-- Task requirements --
From the listing below, pull out all lines with "Prop" in them.

|---|

/-- Entry checks (R170): a slot that names an entry of another context, an empty one, or one whose trowel was revoked traps. -/
def Sys2Proof.Claim.EntryFaults : Prop :=
  ∀ (s : State) (g : Gate) (t : Fin 64), s.core.ctx.gate0 g = true →
    (s.serves (s.entry t.val) = false → exec (.tcleanKeep g t) s = .next (s.takeTrap (s.trowelFault 0x0505 (s.entry t.val) 0))) ∧
    (s.serves (s.entry t.val) = true → s.ownPart.staleEntry (s.entry t.val) = true →
      exec (.tcleanKeep g t) s = .next (s.takeTrap (s.trowelFault 0x050C (s.entry t.val) 0)))

/-- Splitting, joining and cleaning (R175, R178): both entries and the trowel's records, and the generation that counts on. -/
def Sys2Proof.Claim.SplitJoinCleanSlots : Prop :=
  ∀ (s : State) (g : Gate) (t m a : Fin 64), s.core.ctx.gate0 g = true → s.entryCheck t.val heldTrowel = .go →
    let k := (s.core.ctx.rs a).toNat
    let e := s.entry t.val
    let f := s.entry m.val
    (t ≠ m → e.swatch = 0 → 1 ≤ k → k < e.count → s.core.entryFree (some s.core.ctx.id) s.now m.val = true →
      s.recordsTaken s.core.partNo < Config.trowelRecords →
      let lo : TEntry := { e with count := k, gen := (e.gen + 1) % 256 }
      let hi : TEntry := { e with loc := e.loc + k, count := e.count - k, gen := (e.gen + 1) % 256 }
      let new : TRec := recWith { TRec.free with holder := .board s.core.phys m.val } hi
      exec (.tsplit g t m a) s =
        .next (posted (posted (posted s (.board t.val lo)) (.board m.val hi)) (.table (s.recChange e lo ++ [(TRec.free, new)])))) ∧
    (t ≠ m → s.entryCheck m.val heldTrowel = .go → e.swatch = 0 → f.swatch = 0 → adjacent e f = true → e.taint = f.taint →
      let j : TEntry := { e with loc := min e.loc f.loc, count := e.count + f.count, gen := (max e.gen f.gen + 1) % 256 }
      exec (.tjoin g t m) s = .next (posted (posted (posted s (.board t.val j)) (.board m.val TEntry.empty))
        (.table (s.recChange e j ++ ((s.ownPart.recOf f).map fun r => (r, TRec.free)).toList)))) ∧
    (let c : TEntry := { e with taint := false }
     exec (.tcleanKeep g t) s = .next (posted (posted (posted s (.board t.val c)) (.table (s.recChange e c))) (.publish (.clean c false))) ∧
     exec (.tcleanZero g t) s = .next (posted (posted (posted s (.board t.val c)) (.table (s.recChange e c))) (.publish (.clean c true))))

/-- Splitting, joining and cleaning trowels, and the faults of a wrong entry. Choices of the model that it rests on: logs 9, 28 and 30. -/
def Obligations.SplitJoinCleanSlots : Prop := Claim.EntryFaults ∧ Claim.SplitJoinCleanSlots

|---|

-- Task result --
def Sys2Proof.Claim.EntryFaults : Prop :=
def Sys2Proof.Claim.SplitJoinCleanSlots : Prop :=
def Obligations.SplitJoinCleanSlots : Prop := Claim.EntryFaults ∧ Claim.SplitJoinCleanSlots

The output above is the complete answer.